Pages

June 3, 2012

One Hot Frittata!

I had a friend over for brunch yesterday. She herself could be Paula Deen's progeny, so I wanted to cook something semi-challenging to impress her. Well, I found out that the old adage still rings true, folks. Pride does go before a fall.

My initial thought was to make, via youtube instruction, The Perfect Omelette. What I created turned into more of a frittata, complete with sauteed mushrooms, a blend of cheeses, and fresh tomatoes. The end result was beautiful...for the food. You see, the cooking process was humming along wonderfully until I decided to transfer the first frittata from skillet to plate. I was deliberate in my sliding on of the oven mitt to retrieve the skillet from the broiling oven. The rotund gentleman with a New Jersey lilt had reminded me of that on the video. When he warned about putting on your mitt, I scoffed. Who would be idiotic enough to grab something out of a hot oven barehanded? So I sheathed my hand, pulled the lovely concoction out of the oven, placed it on the stove, and removed the mitt to busy myself with something else on the counter. When I returned to the stove to transfer the frittata to a plate, did I reinstate the mitt? Of course not. I seized the handle of the one-minute-out-of-the-broiler skillet with my gosh darn bare hand. HOLY RICE AND BEANS.

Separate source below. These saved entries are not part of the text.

@[simp] theorem State.onCore_pending (s : State) (n : Nat) (f : Core → Core) : (s.onCore n f).pending = s.pending := rfl
@[simp] theorem State.onCore_free (s : State) (n : Nat) (f : Core → Core) : (s.onCore n f).free = s.free := rfl
@[simp] theorem State.onCore_sent (s : State) (n : Nat) (f : Core → Core) : (s.onCore n f).sent = s.sent := rfl
@[simp] theorem State.onCore_dev (s : State) (n : Nat) (f : Core → Core) : (s.onCore n f).dev = s.dev := rfl
@[simp] theorem State.onCore_regs (s : State) (n : Nat) (f : Core → Core) : (s.onCore n f).regs = s.regs := rfl
@[simp] theorem State.onCore_raised (s : State) (n : Nat) (f : Core → Core) : (s.onCore n f).raised = s.raised := rfl
@[simp] theorem State.onCore_signals (s : State) (n : Nat) (f : Core → Core) : (s.onCore n f).signals = s.signals := rfl
@[simp] theorem State.onCore_txns (s : State) (n : Nat) (f : Core → Core) : (s.onCore n f).txns = s.txns := rfl
@[simp] theorem State.onCore_nextTag (s : State) (n : Nat) (f : Core → Core) : (s.onCore n f).nextTag = s.nextTag := rfl
@[simp] theorem State.onCore_sites (s : State) (n : Nat) (f : Core → Core) : (s.onCore n f).sites = s.sites := rfl
@[simp] theorem State.onCore_tiers (s : State) (n : Nat) (f : Core → Core) : (s.onCore n f).tiers = s.tiers := rfl
@[simp] theorem State.onCore_xlat (s : State) (n : Nat) (f : Core → Core) : (s.onCore n f).xlat = s.xlat := rfl
@[simp] theorem State.onCore_links (s : State) (n : Nat) (f : Core → Core) : (s.onCore n f).links = s.links := rfl
@[simp] theorem State.onCore_hvu (s : State) (n : Nat) (f : Core → Core) : (s.onCore n f).hvu = s.hvu := rfl
@[simp] theorem State.onCore_sch (s : State) (n : Nat) (f : Core → Core) : (s.onCore n f).sch = s.sch := rfl
@[simp] theorem State.onCore_kvd (s : State) (n : Nat) (f : Core → Core) : (s.onCore n f).kvd = s.kvd := rfl
@[simp] theorem State.onCore_input (s : State) (n : Nat) (f : Core → Core) : (s.onCore n f).input = s.input := rfl
@[simp] theorem State.onCore_runs (s : State) (n : Nat) (f : Core → Core) : (s.onCore n f).runs = s.runs := rfl
@[simp] theorem State.onCore_islands (s : State) (n : Nat) (f : Core → Core) : (s.onCore n f).islands = s.islands := rfl
@[simp] theorem State.onCore_busyAt (s : State) (n : Nat) (f : Core → Core) : (s.onCore n f).busyAt = s.busyAt := rfl
@[simp] theorem State.onCore_power (s : State) (n : Nat) (f : Core → Core) : (s.onCore n f).power = s.power := rfl
@[simp] theorem State.onCore_evh (s : State) (n : Nat) (f : Core → Core) : (s.onCore n f).evh = s.evh := rfl
@[simp] theorem State.onCore_ctl (s : State) (n : Nat) (f : Core → Core) : (s.onCore n f).ctl = s.ctl := rfl
@[simp] theorem State.onCore_flm (s : State) (n : Nat) (f : Core → Core) : (s.onCore n f).flm = s.flm := rfl
@[simp] theorem State.onCore_trb (s : State) (n : Nat) (f : Core → Core) : (s.onCore n f).trb = s.trb := rfl
@[simp] theorem State.onCore_mgc (s : State) (n : Nat) (f : Core → Core) : (s.onCore n f).mgc = s.mgc := rfl
@[simp] theorem State.onCore_pins (s : State) (n : Nat) (f : Core → Core) : (s.onCore n f).pins = s.pins := rfl

@[simp] theorem State.setIsland_pending (s : State) (p st : Nat) : (s.setIsland p st).pending = s.pending := rfl
@[simp] theorem State.setIsland_free (s : State) (p st : Nat) : (s.setIsland p st).free = s.free := rfl
@[simp] theorem State.setIsland_sent (s : State) (p st : Nat) : (s.setIsland p st).sent = s.sent := rfl
@[simp] theorem State.setIsland_dev (s : State) (p st : Nat) : (s.setIsland p st).dev = s.dev := rfl
@[simp] theorem State.setIsland_regs (s : State) (p st : Nat) : (s.setIsland p st).regs = s.regs := rfl
@[simp] theorem State.setIsland_raised (s : State) (p st : Nat) : (s.setIsland p st).raised = s.raised := rfl
@[simp] theorem State.setIsland_signals (s : State) (p st : Nat) : (s.setIsland p st).signals = s.signals := rfl
@[simp] theorem State.setIsland_txns (s : State) (p st : Nat) : (s.setIsland p st).txns = s.txns := rfl
@[simp] theorem State.setIsland_nextTag (s : State) (p st : Nat) : (s.setIsland p st).nextTag = s.nextTag := rfl
@[simp] theorem State.setIsland_sites (s : State) (p st : Nat) : (s.setIsland p st).sites = s.sites := rfl
@[simp] theorem State.setIsland_cores (s : State) (p st : Nat) : (s.setIsland p st).cores = s.cores := rfl
@[simp] theorem State.setIsland_tiers (s : State) (p st : Nat) : (s.setIsland p st).tiers = s.tiers := rfl
@[simp] theorem State.setIsland_xlat (s : State) (p st : Nat) : (s.setIsland p st).xlat = s.xlat := rfl
@[simp] theorem State.setIsland_links (s : State) (p st : Nat) : (s.setIsland p st).links = s.links := rfl
@[simp] theorem State.setIsland_hvu (s : State) (p st : Nat) : (s.setIsland p st).hvu = s.hvu := rfl
@[simp] theorem State.setIsland_sch (s : State) (p st : Nat) : (s.setIsland p st).sch = s.sch := rfl
@[simp] theorem State.setIsland_kvd (s : State) (p st : Nat) : (s.setIsland p st).kvd = s.kvd := rfl
@[simp] theorem State.setIsland_input (s : State) (p st : Nat) : (s.setIsland p st).input = s.input := rfl
@[simp] theorem State.setIsland_runs (s : State) (p st : Nat) : (s.setIsland p st).runs = s.runs := rfl
@[simp] theorem State.setIsland_busyAt (s : State) (p st : Nat) : (s.setIsland p st).busyAt = s.busyAt := rfl
@[simp] theorem State.setIsland_power (s : State) (p st : Nat) : (s.setIsland p st).power = s.power := rfl
@[simp] theorem State.setIsland_evh (s : State) (p st : Nat) : (s.setIsland p st).evh = s.evh := rfl
@[simp] theorem State.setIsland_ctl (s : State) (p st : Nat) : (s.setIsland p st).ctl = s.ctl := rfl
@[simp] theorem State.setIsland_flm (s : State) (p st : Nat) : (s.setIsland p st).flm = s.flm := rfl
@[simp] theorem State.setIsland_trb (s : State) (p st : Nat) : (s.setIsland p st).trb = s.trb := rfl
@[simp] theorem State.setIsland_mgc (s : State) (p st : Nat) : (s.setIsland p st).mgc = s.mgc := rfl
@[simp] theorem State.setIsland_pins (s : State) (p st : Nat) : (s.setIsland p st).pins = s.pins := rfl

@[simp] theorem State.setPort_pending (s : State) (p : Nat) (x : Port) : (s.setPort p x).pending = s.pending := rfl
@[simp] theorem State.setPort_free (s : State) (p : Nat) (x : Port) : (s.setPort p x).free = s.free := rfl
@[simp] theorem State.setPort_sent (s : State) (p : Nat) (x : Port) : (s.setPort p x).sent = s.sent := rfl
@[simp] theorem State.setPort_dev (s : State) (p : Nat) (x : Port) : (s.setPort p x).dev = s.dev := rfl
@[simp] theorem State.setPort_regs (s : State) (p : Nat) (x : Port) : (s.setPort p x).regs = s.regs := rfl
@[simp] theorem State.setPort_raised (s : State) (p : Nat) (x : Port) : (s.setPort p x).raised = s.raised := rfl
@[simp] theorem State.setPort_signals (s : State) (p : Nat) (x : Port) : (s.setPort p x).signals = s.signals := rfl
@[simp] theorem State.setPort_txns (s : State) (p : Nat) (x : Port) : (s.setPort p x).txns = s.txns := rfl
@[simp] theorem State.setPort_nextTag (s : State) (p : Nat) (x : Port) : (s.setPort p x).nextTag = s.nextTag := rfl
@[simp] theorem State.setPort_sites (s : State) (p : Nat) (x : Port) : (s.setPort p x).sites = s.sites := rfl
@[simp] theorem State.setPort_cores (s : State) (p : Nat) (x : Port) : (s.setPort p x).cores = s.cores := rfl
@[simp] theorem State.setPort_tiers (s : State) (p : Nat) (x : Port) : (s.setPort p x).tiers = s.tiers := rfl
@[simp] theorem State.setPort_xlat (s : State) (p : Nat) (x : Port) : (s.setPort p x).xlat = s.xlat := rfl
@[simp] theorem State.setPort_hvu (s : State) (p : Nat) (x : Port) : (s.setPort p x).hvu = s.hvu := rfl
@[simp] theorem State.setPort_sch (s : State) (p : Nat) (x : Port) : (s.setPort p x).sch = s.sch := rfl
@[simp] theorem State.setPort_kvd (s : State) (p : Nat) (x : Port) : (s.setPort p x).kvd = s.kvd := rfl
@[simp] theorem State.setPort_input (s : State) (p : Nat) (x : Port) : (s.setPort p x).input = s.input := rfl
@[simp] theorem State.setPort_runs (s : State) (p : Nat) (x : Port) : (s.setPort p x).runs = s.runs := rfl
@[simp] theorem State.setPort_islands (s : State) (p : Nat) (x : Port) : (s.setPort p x).islands = s.islands := rfl
@[simp] theorem State.setPort_busyAt (s : State) (p : Nat) (x : Port) : (s.setPort p x).busyAt = s.busyAt := rfl
@[simp] theorem State.setPort_power (s : State) (p : Nat) (x : Port) : (s.setPort p x).power = s.power := rfl
@[simp] theorem State.setPort_evh (s : State) (p : Nat) (x : Port) : (s.setPort p x).evh = s.evh := rfl
@[simp] theorem State.setPort_ctl (s : State) (p : Nat) (x : Port) : (s.setPort p x).ctl = s.ctl := rfl
@[simp] theorem State.setPort_flm (s : State) (p : Nat) (x : Port) : (s.setPort p x).flm = s.flm := rfl
@[simp] theorem State.setPort_trb (s : State) (p : Nat) (x : Port) : (s.setPort p x).trb = s.trb := rfl
@[simp] theorem State.setPort_mgc (s : State) (p : Nat) (x : Port) : (s.setPort p x).mgc = s.mgc := rfl
@[simp] theorem State.setPort_pins (s : State) (p : Nat) (x : Port) : (s.setPort p x).pins = s.pins := rfl

@[simp] theorem State.setHurdle_pending (s : State) (h : Nat) (x : Hurdle) : (s.setHurdle h x).pending = s.pending := rfl
@[simp] theorem State.setHurdle_free (s : State) (h : Nat) (x : Hurdle) : (s.setHurdle h x).free = s.free := rfl
@[simp] theorem State.setHurdle_sent (s : State) (h : Nat) (x : Hurdle) : (s.setHurdle h x).sent = s.sent := rfl
@[simp] theorem State.setHurdle_dev (s : State) (h : Nat) (x : Hurdle) : (s.setHurdle h x).dev = s.dev := rfl
@[simp] theorem State.setHurdle_regs (s : State) (h : Nat) (x : Hurdle) : (s.setHurdle h x).regs = s.regs := rfl
@[simp] theorem State.setHurdle_raised (s : State) (h : Nat) (x : Hurdle) : (s.setHurdle h x).raised = s.raised := rfl
@[simp] theorem State.setHurdle_signals (s : State) (h : Nat) (x : Hurdle) : (s.setHurdle h x).signals = s.signals := rfl
@[simp] theorem State.setHurdle_txns (s : State) (h : Nat) (x : Hurdle) : (s.setHurdle h x).txns = s.txns := rfl
@[simp] theorem State.setHurdle_nextTag (s : State) (h : Nat) (x : Hurdle) : (s.setHurdle h x).nextTag = s.nextTag := rfl
@[simp] theorem State.setHurdle_sites (s : State) (h : Nat) (x : Hurdle) : (s.setHurdle h x).sites = s.sites := rfl
@[simp] theorem State.setHurdle_cores (s : State) (h : Nat) (x : Hurdle) : (s.setHurdle h x).cores = s.cores := rfl
@[simp] theorem State.setHurdle_tiers (s : State) (h : Nat) (x : Hurdle) : (s.setHurdle h x).tiers = s.tiers := rfl
@[simp] theorem State.setHurdle_xlat (s : State) (h : Nat) (x : Hurdle) : (s.setHurdle h x).xlat = s.xlat := rfl
@[simp] theorem State.setHurdle_links (s : State) (h : Nat) (x : Hurdle) : (s.setHurdle h x).links = s.links := rfl
@[simp] theorem State.setHurdle_hvu (s : State) (h : Nat) (x : Hurdle) : (s.setHurdle h x).hvu = s.hvu := rfl
@[simp] theorem State.setHurdle_kvd (s : State) (h : Nat) (x : Hurdle) : (s.setHurdle h x).kvd = s.kvd := rfl
@[simp] theorem State.setHurdle_input (s : State) (h : Nat) (x : Hurdle) : (s.setHurdle h x).input = s.input := rfl
@[simp] theorem State.setHurdle_runs (s : State) (h : Nat) (x : Hurdle) : (s.setHurdle h x).runs = s.runs := rfl
@[simp] theorem State.setHurdle_islands (s : State) (h : Nat) (x : Hurdle) : (s.setHurdle h x).islands = s.islands := rfl
@[simp] theorem State.setHurdle_busyAt (s : State) (h : Nat) (x : Hurdle) : (s.setHurdle h x).busyAt = s.busyAt := rfl
@[simp] theorem State.setHurdle_power (s : State) (h : Nat) (x : Hurdle) : (s.setHurdle h x).power = s.power := rfl
@[simp] theorem State.setHurdle_evh (s : State) (h : Nat) (x : Hurdle) : (s.setHurdle h x).evh = s.evh := rfl
@[simp] theorem State.setHurdle_ctl (s : State) (h : Nat) (x : Hurdle) : (s.setHurdle h x).ctl = s.ctl := rfl
@[simp] theorem State.setHurdle_flm (s : State) (h : Nat) (x : Hurdle) : (s.setHurdle h x).flm = s.flm := rfl
@[simp] theorem State.setHurdle_trb (s : State) (h : Nat) (x : Hurdle) : (s.setHurdle h x).trb = s.trb := rfl
@[simp] theorem State.setHurdle_mgc (s : State) (h : Nat) (x : Hurdle) : (s.setHurdle h x).mgc = s.mgc := rfl
@[simp] theorem State.setHurdle_pins (s : State) (h : Nat) (x : Hurdle) : (s.setHurdle h x).pins = s.pins := rfl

Needless to say my friend, who arrived a few moments later, had to help me finish cooking our brunch as I nursed my scalding hand on an ice pack. Thank goodness my husband keeps a stock of those in our freezer. Almost three hours and three ice packs later, my hand started to feel somewhat normal again. It officially stopped screaming at my nervous system by mid-afternoon. All that remains a day later and an oven mitt wiser are a few deep purple, mushy bruises that I'm praying won't blister. Mr. Home Video Chef Man, I think I owe you an apology.